Mac and Chetcuti also set up a studio followed by a record label, Disfunktional Recordings in 1995. The label was mainly a showcase for the pair's own productions although artists such as Danny Tenaglia, Junior Sanchez, Paul Woolford and Giorgio Moroder also contributed.

Rhythm Masters split in 2002 to pursue solo projects, with Mac producing tracks including "Circus Parade", "Da Canto" and "Lovin' You More (That Big Track)" for record company CR2. Mac also remixed for Jamiroquai, Charlotte Church and Simply Red. The track "Lovin' You More" is used on the Radio Station "Vladivostok FM" on Grand Theft Auto: The Ballad of Gay Tony.

In 2008, Mac released the track "Gotta Have Some Fun"; and in September that year his track "Paddy's Revenge" (sampling Penguin Cafe Orchestra's 1984 song "Music for a Found Harmonium") reached number 17 in the UK Singles Chart.

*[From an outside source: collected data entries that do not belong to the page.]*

-- ==== Sys2Proof/Machine/Flags.lean ====
section
/-! DEFINITION. Sys2Proof/Machine/Flags.lean: the status output and the value of every register of the map (R32, R33, R34,
R115). FSKDEMOD has no arithmetic flags; its status bits are CONFIGURED, PSTATE, PKT_AVAIL, CMD_ERR and Q_OVF. -/

namespace Sys2Proof.Machine

/-- The status output PKT_AVAIL, a level: 1 exactly while QCOUNT > 0 (R115). -/
def pktAvail (s : State) : Bool := decide (0 < s.qcount.toNat)

/-- The 2-bit code of PSTATE (R20). -/
def ParseState.code : ParseState → BitVec 2
  | .begin => 0
  | .header => 1
  | .payload => 2

/-- STATUS (R33), from bit 31 down. -/
def statusReg (s : State) : Word :=
  0#14 ++ BitVec.ofBool s.qOvf ++ BitVec.ofBool s.cmdErr ++ 0#4 ++ s.qcount ++ 0#4
    ++ BitVec.ofBool (pktAvail s) ++ s.pstate.code ++ BitVec.ofBool s.configured

/-- CONFIG (R32). -/
def configReg (s : State) : Word := 0#24 ++ s.channel

/-- WIN_CTRL (R34), from bit 31 down. -/
def winCtrlReg (s : State) : Word :=
  0#10 ++ s.corr.lastMatchLen ++ 0#2 ++ s.corr.fill ++ 0#3 ++ s.corr.woff

/-- PENDING (R32). -/
def pendingReg (s : State) : Word := 0#16 ++ s.pend.psize ++ s.pend.ptype

/-- PENDING_LEN (R32). -/
def pendingLenReg (s : State) : Word := 0#6 ++ s.pend.accCur ++ 0#6 ++ s.pend.plen

/-- REGVALUE (R32). -/
def regValue (s : State) : Reg → Word
  | .status => statusReg s
  | .config => configReg s
  | .symWpos => s.w
  | .cursor => s.cursor
  | .window => s.corr.win
  | .winCtrl => winCtrlReg s
  | .matchBits => s.corr.matchReg
  | .syncCapture => s.syncCapture
  | .hitPos => s.hitPos
  | .pending => pendingReg s
  | .dbLevel => s.dbLevel.signExtend 32
  | .maxsq => s.maxsq
  | .pktCount => s.pktCount
  | .dropCount => s.dropCount
  | .bufCount => s.bufCount
  | .syncCount => s.syncCount
  | .pendingLen => pendingLenReg s

end Sys2Proof.Machine
end

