-- ==== Sys2Proof/Machine/Correlator.lean ====
section
/-! DEFINITION. Sys2Proof/Machine/Correlator.lean: the Sync Correlator (spec/43_sync_correlator.md, R81 to R88). -/

namespace Sys2Proof.Machine

/-- COMPARE from bit `p` on, `fuel` bits left: the matched-bits register and the number of matched bits at the first
mismatch, or at the end (R83). -/
def compareFrom (win sync : Word) (oldest : Nat) : Nat → Nat → Word → Word × Nat
  | 0, p, m => (m, p)
  | fuel + 1, p, m =>
    if win.getLsbD ((oldest + p) % 32) = sync.getLsbD p then
      compareFrom win sync oldest fuel (p + 1) (setBit m p (win.getLsbD ((oldest + p) % 32)))
    else (m, p)

/-- COMPARE: the window is read from the slot after WOFF, the oldest, against SYNC_WORD bit 0 upward (R83). -/
def compareWindow (sync : Word) (c : Correlator) : Correlator :=
  { c with
    matchReg := (compareFrom c.win sync ((c.woff.toNat + 1) % 32) syncBits 0 0).1
    lastMatchLen := BitVec.ofNat 6 (compareFrom c.win sync ((c.woff.toNat + 1) % 32) syncBits 0 0).2 }

/-- The correlator state after one more decided bit: the bit into slot WOFF, FILL up by one to 32 at most, COMPARE, then
WOFF on by one modulo 32 (R82). -/
def pushBit (sync : Word) (bit : Bool) (c : Correlator) : Correlator :=
  let c1 := compareWindow sync
    { c with win := setBit c.win c.woff.toNat bit, fill := BitVec.ofNat 6 (min (c.fill.toNat + 1) 32) }
  { c1 with woff := c1.woff + 1 }

/-- The hit condition, after a step: FILL = 32 and LAST_MATCH_LEN = 32 (R84). -/
def isHit (c : Correlator) : Bool := decide (c.fill.toNat = 32) && decide (c.lastMatchLen.toNat = 32)

/-- CORR_STEP after its DEMOD: the state once `bit` is decided for position CURSOR (R82, R84). -/
def corrNext (s : State) (bit : Bool) : State :=
  let s1 := { s with corr := pushBit s.params.syncWord bit s.corr, cursor := s.cursor + 1 }
  if isHit s1.corr then
    { s1 with
      syncCapture := s1.corr.matchReg
      hitPos := s.cursor - 31
      syncCount := s.syncCount + 1
      pstate := .header }
  else s1

/-- CORR_STEP: the bit b[CURSOR], then the step (R82). -/
def corrStep (s : State) : Except Fault State := do
  let bit ← streamBit s s.cursor
  return corrNext s bit

end Sys2Proof.Machine
end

Mac's most recent release is the track "The Fly" also for CR2.

== Discography ==
=== Singles ===
- 2005 Mosquito and Steve Mac featuring Steve Smith - Lovin' You More (That Big Track) (Vocal Club Mix)
- 2006 Steve Mac & Seamus Haji feat. Erire - Happy
- 2008 Steve Mac - Paddy's Revenge (Steve Mac 12" Mix)
- 2009 Steve Mac - After Sundown (Original Mix)
- 2009 Steve Mac & Mark Brown - The Fly (Original Mix)
- 2010 Steve Mac presents The Moomaloids - Cut Up Groove
- 2010 Steve Mac & D.Ramirez feat Robert Owens - Ups & Downs (Original Club Mix)
- 2011 Steve Mac & Paul Harris - You (Original Club Mix)
- 2011 Steve Mac - Reaching (Original Mix)
- 2011 Steve Mac - Mousique
- 2015 Steve Mac - Wee Your Bed
- 2015 Steve Mac - Smack Dance (Original Mix)
- 2015 Steve Mac - Phoba
- 2015 Steve Mac - Musika (Original Mix)
- 2015 Steve Mac - That Big Track (Original Mix)
- 2015 Steve Mac - Keep Beating The Drum
- 2023 Todd Terry & Steve Mac - Jumpin

=== Remixes ===
- 2004 Rune feat. Morten Luco - Nothing New (Steve Mac's Calabria Mix)
- 2010 Atrium - In Love With You (Steve Mac Remix)
- 2023 Todd Terry - Jumpin (Steve Mac Edit)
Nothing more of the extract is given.